Wednesday, April 23, 2008

The F117A Swan Song, the Fall of the Belgrade Embassy...and China Rising

On April 22 (Earth Day!), the Los Angeles Times reported on the”secret retirement send-off” of the last of the F117A Stealth fighters, “those mysterious aircraft that revolutionized aerial warfare”.

The Times article is a competent piece of triumphalist milspeak including the inevitable handwringing over southern California's shrinking aerospace industry.

But there's a lot more to the story of the F117A.

The F117A was stealthy, but it wasn't all that stealthy. A Serbian anti-aircraft battery shot one down, apparently using obsolete Russian radar.

And it wasn't that secret.

Russia (which had originally developed the mathematics for stealth geometry) got pieces of the downed F117A to study.

The Chinese probably did too.

As a result, it's been speculated the F117A's stealth technology was sufficiently compromised that its deployment in South Korea was cancelled and it had to be retired prematurely in favor of the F22A Raptor.

And Chinese possession of Stealth wreckage is still the most likely explanation for one of the formative events in the creation of China's current geopolitical and military mindset: the US bombing of the Chinese embassy in Belgrade.

A more complete story of the F117A would probably go like this:

Every year on March 27 the 250th Anti-Aircraft Battalion, now part of the Serbian Air Force, holds a raucous party. The main event occurs when a large cake bedecked with candles is rolled out. On the top is a rendering of an F-117A Nighthawk in chocolate. At precisely 8:42 pm, the exact time of the shootdown, the first slice is cut—through the port wing, which is the one severed by the SAM barrage.

1960s tube amplifier enthusiasts will be thrilled to learn that the Yugoslavian air force attributes the shootdown of the F117A to P-12 type vacuum tube-technology Russian radars so old the U.S. considered them obsolete.

According to their account, the F117A Stealth fighter was detectable by antique radar operating at wavelengths of 2 meters—a detail that had supposedly escaped the Stealth designers, who operated on the assumption that the plane would only have to be invisible to modern centimeter and millimeter wavelength radars.

On the evening of March 27, 1999 Yugoslavia's anti-aircraft defenses detected an aircraft entering Yugoslavian airspace at a distance of 80 km. The radar was immediately shut off, since U.S. planes were armed with radar seeking missiles that would fire automatically within 20 seconds and track the signal to its source and destroy it. The Yugoslavian anti-aircraft crews had been rigorously trained to either acquire and fire on a target or turn off their radio within this 20-second window. The radar was switched on when the target was about 15 km away and a barrage of SA-2 SAM missiles were fired manually. The F117A fell to earth. Witnesses said, “It looked like a sparrow shot from the sky.”

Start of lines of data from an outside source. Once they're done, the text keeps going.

/-- Rows of the wstream block, part 2 (spec/19 R436). -/
def wstream2 : List Row := [
  ⟨0x300060001E8, 0, 1, .ctl, 0, .none, 0, 1, 0, 1, none⟩ /- WSTREAM_REL_ERR_CNT_sat -/,
  ⟨0x300060001E8, 1, 1, .ctl, 0, .none, 0, 1, 0, 1, none⟩ /- WSTREAM_REL_ERR_CNT_clr -/,
  ⟨0x300060001E8, 2, 1, .rw, 0, .none, 0, 1, 0, 1, none⟩ /- WSTREAM_REL_ERR_CNT_ev_en -/,
  ⟨0x30006000200, 0, 64, .arg, 0, .none, 0, 1, 8, 64, none⟩ /- WSTREAM_KEY_SLOT -/,
  ⟨0x30006000400, 0, 16, .rw, 0, .none, 0, 1, 0, 1, none⟩ /- WSTREAM_KEY_EPOCH -/,
  ⟨0x30006001000, 48, 16, .rw, 0, .job, 0, 1, 128, 16, none⟩ /- WSTREAM_STREAM_slots -/,
  ⟨0x30006001000, 32, 16, .rw, 0, .job, 0, 1, 128, 16, none⟩ /- WSTREAM_STREAM_first_slot -/,
  ⟨0x30006001000, 24, 4, .rw, 0, .none, 0, 1, 128, 16, none⟩ /- WSTREAM_STREAM_ndown -/,
  ⟨0x30006001000, 16, 1, .rw, 0, .none, 0, 1, 128, 16, none⟩ /- WSTREAM_STREAM_valid -/,
  ⟨0x30006001000, 0, 16, .rw, 0, .none, 0, 1, 128, 16, none⟩ /- WSTREAM_STREAM_id -/,
  ⟨0x30006001008, 63, 1, .rw, 0, .none, 0, 1, 128, 16, none⟩ /- WSTREAM_STREAM_roce -/,
  ⟨0x30006001008, 48, 13, .rw, 0, .none, 0, 1, 128, 16, none⟩ /- WSTREAM_STREAM_qp -/,
  ⟨0x30006001008, 0, 22, .rw, 0, .none, 0, 1, 128, 16, none⟩ /- WSTREAM_STREAM_up_node -/,
  ⟨0x30006001010, 0, 64, .rw, 0, .none, 0, 1, 128, 16, none⟩ /- WSTREAM_STREAM_up_base -/,
  ⟨0x30006001018, 0, 16, .rw, 0, .none, 0, 1, 128, 16, none⟩ /- WSTREAM_STREAM_up_slots -/,
  ⟨0x30006001020, 0, 22, .rw, 0, .none, 0, 1, 128, 16, none⟩ /- WSTREAM_STREAM_down -/,
  ⟨0x30006001028, 0, 22, .rw, 0, .none, 0, 1, 128, 16, none⟩ /- WSTREAM_STREAM_down -/,
  ⟨0x30006001030, 0, 22, .rw, 0, .none, 0, 1, 128, 16, none⟩ /- WSTREAM_STREAM_down -/,
  ⟨0x30006001038, 0, 22, .rw, 0, .none, 0, 1, 128, 16, none⟩ /- WSTREAM_STREAM_down -/,
  ⟨0x30006001040, 0, 22, .rw, 0, .none, 0, 1, 128, 16, none⟩ /- WSTREAM_STREAM_down -/,
  ⟨0x30006001048, 0, 22, .rw, 0, .none, 0, 1, 128, 16, none⟩ /- WSTREAM_STREAM_down -/,
  ⟨0x30006001050, 0, 22, .rw, 0, .none, 0, 1, 128, 16, none⟩ /- WSTREAM_STREAM_down -/,
  ⟨0x30006001058, 0, 22, .rw, 0, .none, 0, 1, 128, 16, none⟩ /- WSTREAM_STREAM_down -/,
  ⟨0x30006001800, 63, 1, .rw, 0, .none, 0, 1, 16, 5, none⟩ /- WSTREAM_TREE_valid -/,
  ⟨0x30006001800, 32, 16, .rw, 0, .none, 0, 1, 16, 5, none⟩ /- WSTREAM_TREE_slots -/,
  ⟨0x30006001800, 0, 22, .rw, 0, .none, 0, 1, 16, 5, none⟩ /- WSTREAM_TREE_node -/,
  ⟨0x30006001808, 0, 64, .rw, 0, .none, 0, 1, 16, 5, none⟩ /- WSTREAM_TREE_base -/,
  ⟨0x30006001850, 0, 4, .rw, 0, .none, 0, 1, 0, 1, none⟩ /- WSTREAM_TREE_nchild -/,
  ⟨0x30006001858, 0, 22, .rw, 0, .none, 0, 1, 8, 8, none⟩ /- WSTREAM_TREE_child -/]

/-- All rows of the wstream block. -/
def wstream : List Row := wstream0 ++ wstream1 ++ wstream2

/-- Rows of the red block, part 0 (spec/19 R437). -/
def red0 : List Row := [
  ⟨0x30007000000, 0, 42, .rw, 0, .job, 0, 1, 0, 1, none⟩ /- RED_PLAN_BASE -/,
  ⟨0x30007000008, 0, 17, .rw, 0, .job, 0, 1, 0, 1, none⟩ /- RED_PLAN_LEN -/,
  ⟨0x30007000010, 0, 1, .act, 0, .none, 0, 1, 0, 1, none⟩ /- RED_PLAN_CTL_load -/,
  ⟨0x30007000018, 0, 16, .ro, 0, .none, 0, 1, 0, 1, none⟩ /- RED_PLAN_STS_code -/,
  ⟨0x30007000020, 0, 64, .ro, 0, .none, 0, 1, 8, 8, none⟩ /- RED_PLAN_STS_digest -/,
  ⟨0x30007000060, 13, 29, .rw, 0, .none, 0, 1, 0, 1, none⟩ /- RED_CHAIN_BASE -/,
  ⟨0x30007000068, 19, 23, .rw, 0, .none, 0, 1, 0, 1, none⟩ /- RED_OWNER_BASE -/,
  ⟨0x30007000070, 0, 16, .rw, 0, .job, 0, 1, 0, 1, none⟩ /- RED_OWNER_LEN -/,
  ⟨0x30007000078, 0, 1, .act, 0, .none, 0, 1, 0, 1, none⟩ /- RED_CHAIN_CTL_arm -/,
  ⟨0x30007000080, 18, 1, .ro, 0, .none, 0, 1, 0, 1, none⟩ /- RED_STS_armed -/,
  ⟨0x30007000080, 17, 1, .ro, 0, .none, 0, 1, 0, 1, none⟩ /- RED_STS_bank -/,
  ⟨0x30007000080, 16, 1, .w1c, 0, .none, 0, 1, 0, 1, none⟩ /- RED_STS_abandoned -/,
  ⟨0x30007000080, 0, 16, .ro, 0, .none, 0, 1, 0, 1, none⟩ /- RED_STS_code -/,
  ⟨0x30007000088, 12, 30, .rw, 0, .job, 0, 1, 0, 1, none⟩ /- RED_RX_BASE -/,
  ⟨0x30007000090, 0, 38, .rw, 0, .job, 0, 1, 0, 1, none⟩ /- RED_RX_SIZE -/,
  ⟨0x30007000098, 0, 8, .ro, 0, .none, 0, 1, 0, 1, none⟩ /- RED_EPOCH -/,
  ⟨0x300070000A0, 0, 64, .rw, 0, .none, 0, 1, 8, 8, none⟩ /- RED_MEMB_DIGEST -/,
  ⟨0x300070000E0, 8, 8, .rw, 16, .none, 0, 1, 0, 1, none⟩ /- RED_POISON_CFG_ev_max -/,
  ⟨0x300070000E0, 0, 2, .rw, 0, .job, 0, 1, 0, 1, some 2⟩ /- RED_POISON_CFG_policy -/,
  ⟨0x300070000E8, 32, 1, .ro, 0, .none, 0, 1, 0, 1, none⟩ /- RED_PSN_STS_received -/,
  ⟨0x300070000E8, 0, 32, .ro, 0, .none, 0, 1, 0, 1, none⟩ /- RED_PSN_STS_count -/,
  ⟨0x300070000F0, 40, 1, .ro, 0, .none, 0, 1, 0, 1, none⟩ /- RED_PSN_STS_cause -/,
  ⟨0x300070000F0, 32, 5, .ro, 0, .none, 0, 1, 0, 1, none⟩ /- RED_PSN_STS_element -/,
  ⟨0x300070000F0, 16, 16, .ro, 0, .none, 0, 1, 0, 1, none⟩ /- RED_PSN_STS_bucket -/,
  ⟨0x300070000F0, 0, 16, .ro, 0, .none, 0, 1, 0, 1, none⟩ /- RED_PSN_STS_layer -/,
  ⟨0x300070000F8, 0, 32, .ro, 0, .none, 0, 1, 0, 1, none⟩ /- RED_PSN_STS_block -/,
  ⟨0x30007000108, 0, 32, .rw, 0x47800000, .none, 0, 1, 0, 1, none⟩ /- RED_LOSS_SCALE -/,
  ⟨0x30007000110, 0, 64, .ctr, 0, .none, 0, 1, 0, 1, none⟩ /- RED_RES_RETRY_CNT -/,
  ⟨0x30007000118, 0, 1, .ctl, 0, .none, 0, 1, 0, 1, none⟩ /- RED_RES_RETRY_CNT_sat -/,
  ⟨0x30007000118, 1, 1, .ctl, 0, .none, 0, 1, 0, 1, none⟩ /- RED_RES_RETRY_CNT_clr -/]

/-- Rows of the red block, part 1 (spec/19 R437). -/
def red1 : List Row := [
  ⟨0x30007000118, 2, 1, .rw, 0, .none, 0, 1, 0, 1, none⟩ /- RED_RES_RETRY_CNT_ev_en -/,
  ⟨0x30007000120, 0, 64, .ctr, 0, .none, 0, 1, 0, 1, none⟩ /- RED_RES_FAIL_CNT -/,
  ⟨0x30007000128, 0, 1, .ctl, 0, .none, 0, 1, 0, 1, none⟩ /- RED_RES_FAIL_CNT_sat -/,
  ⟨0x30007000128, 1, 1, .ctl, 0, .none, 0, 1, 0, 1, none⟩ /- RED_RES_FAIL_CNT_clr -/,
  ⟨0x30007000128, 2, 1, .rw, 0, .none, 0, 1, 0, 1, none⟩ /- RED_RES_FAIL_CNT_ev_en -/,
  ⟨0x30007000130, 0, 64, .ctr, 0, .none, 0, 1, 0, 1, none⟩ /- RED_STALE_CNT -/,
  ⟨0x30007000138, 0, 1, .ctl, 0, .none, 0, 1, 0, 1, none⟩ /- RED_STALE_CNT_sat -/,
  ⟨0x30007000138, 1, 1, .ctl, 0, .none, 0, 1, 0, 1, none⟩ /- RED_STALE_CNT_clr -/,
  ⟨0x30007000138, 2, 1, .rw, 0, .none, 0, 1, 0, 1, none⟩ /- RED_STALE_CNT_ev_en -/,
  ⟨0x30007000140, 0, 64, .ctr, 0, .none, 0, 1, 0, 1, none⟩ /- RED_PSN_ZERO_CNT -/,
  ⟨0x30007000148, 0, 1, .ctl, 0, .none, 0, 1, 0, 1, none⟩ /- RED_PSN_ZERO_CNT_sat -/,
  ⟨0x30007000148, 1, 1, .ctl, 0, .none, 0, 1, 0, 1, none⟩ /- RED_PSN_ZERO_CNT_clr -/,
  ⟨0x30007000148, 2, 1, .rw, 0, .none, 0, 1, 0, 1, none⟩ /- RED_PSN_ZERO_CNT_ev_en -/,
  ⟨0x30007000150, 0, 64, .ctr, 0, .none, 0, 1, 0, 1, none⟩ /- RED_PSN_SUPP_CNT -/,
  ⟨0x30007000158, 0, 1, .ctl, 0, .none, 0, 1, 0, 1, none⟩ /- RED_PSN_SUPP_CNT_sat -/,
  ⟨0x30007000158, 1, 1, .ctl, 0, .none, 0, 1, 0, 1, none⟩ /- RED_PSN_SUPP_CNT_clr -/,
  ⟨0x30007000158, 2, 1, .rw, 0, .none, 0, 1, 0, 1, none⟩ /- RED_PSN_SUPP_CNT_ev_en -/]

/-- All rows of the red block. -/
def red : List Row := red0 ++ red1

/-- Rows of the ckpt block, part 0 (spec/19 R438). -/
def ckpt0 : List Row := [
  ⟨0x30008000000, 0, 64, .rw, 0, .job, 0, 1, 0, 1, none⟩ /- CKPT_STEP_step -/,
  ⟨0x30008000008, 0, 10, .rw, 1, .none, 0, 1, 0, 1, none⟩ /- CKPT_VOTE_NCORES -/,
  ⟨0x30008000010, 0, 14, .rw, 200, .none, 0, 1, 0, 1, none⟩ /- CKPT_VOTE_TMO_ms -/,
  ⟨0x30008000018, 0, 3, .ro, 0, .none, 0, 1, 0, 1, none⟩ /- CKPT_VOTE_STS_outcome -/,
  ⟨0x30008000020, 0, 64, .ro, 0, .none, 0, 1, 0, 1, none⟩ /- CKPT_VOTE_STS_step -/,
  ⟨0x30008000028, 0, 13, .rw, 0, .job, 0, 1, 0, 1, none⟩ /- CKPT_SREC_CFG_count -/,
  ⟨0x30008000030, 0, 42, .rw, 0, .job, 0, 1, 0, 1, none⟩ /- CKPT_TENS_BASE -/,
  ⟨0x30008000038, 0, 9, .rw, 0, .job, 0, 1, 0, 1, none⟩ /- CKPT_TENS_LEN -/,
  ⟨0x30008000040, 0, 1, .act, 0, .none, 0, 1, 0, 1, none⟩ /- CKPT_TENS_CTL_load -/,
  ⟨0x30008000048, 48, 1, .ro, 0, .none, 0, 1, 0, 1, none⟩ /- CKPT_STS_owner_valid -/,
  ⟨0x30008000048, 32, 16, .ro, 0, .none, 0, 1, 0, 1, none⟩ /- CKPT_STS_owner_index -/,
  ⟨0x30008000048, 16, 3, .ro, 0, .none, 0, 1, 0, 1, none⟩ /- CKPT_STS_phase -/,
  ⟨0x30008000048, 0, 16, .ro, 0, .none, 0, 1, 0, 1, none⟩ /- CKPT_STS_code -/,
  ⟨0x30008000050, 0, 64, .ro, 0, .none, 0, 1, 8, 8, none⟩ /- CKPT_STS_map_digest -/,
  ⟨0x30008000090, 0, 42, .rw, 0, .job, 0, 1, 0, 1, none⟩ /- CKPT_BASE_addr -/,
  ⟨0x30008000098, 32, 3, .rw, 0, .none, 0, 1, 0, 1, none⟩ /- CKPT_REC_PARTNER_area -/,
  ⟨0x30008000098, 0, 22, .rw, 0, .none, 0, 1, 0, 1, none⟩ /- CKPT_REC_PARTNER_node -/,
  ⟨0x300080000A0, 0, 42, .rw, 0, .job, 0, 1, 0, 1, none⟩ /- CKPT_REC_STORE_base -/,
  ⟨0x300080000A8, 0, 32, .rw, 0, .job, 0, 1, 0, 1, none⟩ /- CKPT_REC_STORE_slot_bytes -/,
  ⟨0x300080000B0, 0, 64, .rw, 0, .none, 0, 1, 0, 1, none⟩ /- CKPT_UPD_done_step -/,
  ⟨0x300080000B8, 32, 32, .rw, 10000, .none, 0, 1, 0, 1, none⟩ /- CKPT_CMP_CFG_tmo_ms -/,
  ⟨0x300080000B8, 0, 32, .rw, 0, .none, 0, 1, 0, 1, none⟩ /- CKPT_CMP_CFG_steps -/,
  ⟨0x300080000C0, 0, 42, .rw, 0, .job, 0, 1, 0, 1, none⟩ /- CKPT_CMP_AREA -/,
  ⟨0x300080000C8, 32, 32, .rw, 0, .none, 0, 1, 0, 1, none⟩ /- CKPT_FRZ_CFG_steps -/,
  ⟨0x300080000C8, 0, 17, .rw, 300, .none, 0, 1, 0, 1, none⟩ /- CKPT_FRZ_CFG_period_s -/,
  ⟨0x300080000D0, 0, 32, .ro, 0, .none, 0, 1, 0, 1, none⟩ /- CKPT_FRZ_ID -/,
  ⟨0x300080000D8, 0, 32, .ro, 0, .none, 0, 1, 0, 1, none⟩ /- CKPT_FRZ_STS_done_id -/,
  ⟨0x300080000E0, 16, 26, .rw, 0, .job, 0, 1, 0, 1, none⟩ /- CKPT_SIDE_base -/,
  ⟨0x300080000E8, 16, 26, .rw, 0, .job, 0, 1, 0, 1, none⟩ /- CKPT_SIDE_size -/,
  ⟨0x300080000F0, 0, 19, .rw, 20000, .none, 0, 1, 0, 1, none⟩ /- CKPT_DRAIN_RATE_mbps -/]

/-- Rows of the ckpt block, part 1 (spec/19 R438). -/
def ckpt1 : List Row := [
  ⟨0x300080000F8, 0, 64, .rw, 0, .none, 0, 1, 0, 1, none⟩ /- CKPT_POOL_addr -/,
  ⟨0x30008000100, 63, 1, .rw, 0, .none, 0, 1, 0, 1, none⟩ /- CKPT_POOL_roce -/,
  ⟨0x30008000100, 0, 13, .rw, 0, .none, 0, 1, 0, 1, none⟩ /- CKPT_POOL_qp -/,
  ⟨0x30008000108, 8, 4, .rw, 1, .none, 0, 1, 0, 1, none⟩ /- CKPT_POOL_vc -/,
  ⟨0x30008000108, 0, 4, .rw, 2, .none, 0, 1, 0, 1, none⟩ /- CKPT_POOL_keep -/,
  ⟨0x30008000110, 0, 48, .rw, 0, .job, 0, 1, 0, 1, none⟩ /- CKPT_POOL_slot_bytes -/,
  ⟨0x30008000118, 16, 16, .rw, 0, .job, 0, 1, 0, 1, none⟩ /- CKPT_MEMBER_count -/,
  ⟨0x30008000118, 0, 16, .rw, 0, .job, 0, 1, 0, 1, none⟩ /- CKPT_MEMBER_index -/,
  ⟨0x30008000120, 1, 1, .act, 0, .none, 0, 1, 0, 1, none⟩ /- CKPT_CTL_scan -/,
  ⟨0x30008000120, 0, 1, .act, 0, .none, 0, 1, 0, 1, none⟩ /- CKPT_CTL_freeze_now -/,
  ⟨0x30008000128, 0, 16, .act, 0, .none, 0, 1, 0, 1, none⟩ /- CKPT_CTL_promote -/,
  ⟨0x30008000130, 0, 32, .rw, 0, .none, 0, 1, 0, 1, none⟩ /- CKPT_CTL_promote_freeze -/,
  ⟨0x30008000138, 0, 64, .rw, 0, .none, 0, 1, 0, 1, none⟩ /- CKPT_CTL_promote_pool -/,
  ⟨0x30008000140, 0, 32, .act, 0, .none, 0, 1, 0, 1, none⟩ /- CKPT_CTL_load -/,
  ⟨0x30008000148, 24, 3, .rw, 0, .none, 0, 1, 0, 1, none⟩ /- CKPT_CTL_adopt_area -/,
  ⟨0x30008000148, 0, 22, .rw, 0, .none, 0, 1, 0, 1, none⟩ /- CKPT_CTL_adopt_node -/,
  ⟨0x30008000150, 0, 64, .act, 0, .none, 0, 1, 0, 1, none⟩ /- CKPT_CTL_adopt_step -/,
  ⟨0x30008000158, 0, 64, .rw, 0, .none, 0, 1, 0, 1, none⟩ /- CKPT_RESTORE_shadow_pool -/,
  ⟨0x30008000160, 16, 1, .ro, 0, .none, 0, 1, 0, 1, none⟩ /- CKPT_RESTORE_STS_done -/,
  ⟨0x30008000160, 0, 16, .ro, 0, .none, 0, 1, 0, 1, none⟩ /- CKPT_RESTORE_STS_code -/,
  ⟨0x30008000168, 0, 22, .rw, 0, .none, 0, 1, 0, 1, none⟩ /- CKPT_BUDDY_node -/,
  ⟨0x30008000170, 0, 64, .act, 0, .none, 0, 1, 0, 1, none⟩ /- CKPT_BUDDY_step -/,
  ⟨0x30008000178, 0, 42, .rw, 0, .none, 0, 1, 0, 1, none⟩ /- CKPT_BUDDY_bases -/,
  ⟨0x30008000188, 0, 42, .rw, 0, .none, 0, 1, 0, 1, none⟩ /- CKPT_BUDDY_FLAG -/,
  ⟨0x30008000190, 0, 64, .ro, 0, .none, 0, 1, 0, 1, none⟩ /- CKPT_EXPOSE_STS_start -/,
  ⟨0x30008000198, 0, 64, .ro, 0, .none, 0, 1, 0, 1, none⟩ /- CKPT_EXPOSE_STS_end -/,
  ⟨0x300080001A0, 0, 64, .ctr, 0, .none, 0, 1, 0, 1, none⟩ /- CKPT_CA_CNT -/,
  ⟨0x300080001A8, 0, 1, .ctl, 0, .none, 0, 1, 0, 1, none⟩ /- CKPT_CA_CNT_sat -/,
  ⟨0x300080001A8, 1, 1, .ctl, 0, .none, 0, 1, 0, 1, none⟩ /- CKPT_CA_CNT_clr -/,
  ⟨0x300080001A8, 2, 1, .rw, 0, .none, 0, 1, 0, 1, none⟩ /- CKPT_CA_CNT_ev_en -/]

The shootdown raised an important tactical and strategic issue for NATO. Bad weather had limited helicopter operations and the U.S. was relying on high-altitude bombing to advance its war objectives. Therefore, a great deal of attention was paid to identifying and disabling Yugoslavia's anti-aircraft facilities.

The headquarters of the 126 Mid-Air Detection and Anti-Aircraft Battalion—which had detected the plane—was attacked 11 times, each time with 5 JDAM bombs. The 250th Battalion—which fired the offending SAMs--was attacked 22 times.

The Yugoslavs assert that the 3rd Brigade of the 250th Battalion, whose missiles actually brought down the plane, suffered no fatalities or casualties during the war, leading them to brag: “We're the real Stealth”.

For whatever reason—scientific countermeasures, espionage, or design flaws--it transpired that the F-117 was not as stealthy as the United States had consistently professed. In the aftermath of the Kosovo conflict, the Yugoslavians contended that its radar signature was only reduced by 50%. Chinese scuttlebutt claimed that the United States withdrew F-117s from South Korea because it was believed they could not effectively evade Chinese detection measures.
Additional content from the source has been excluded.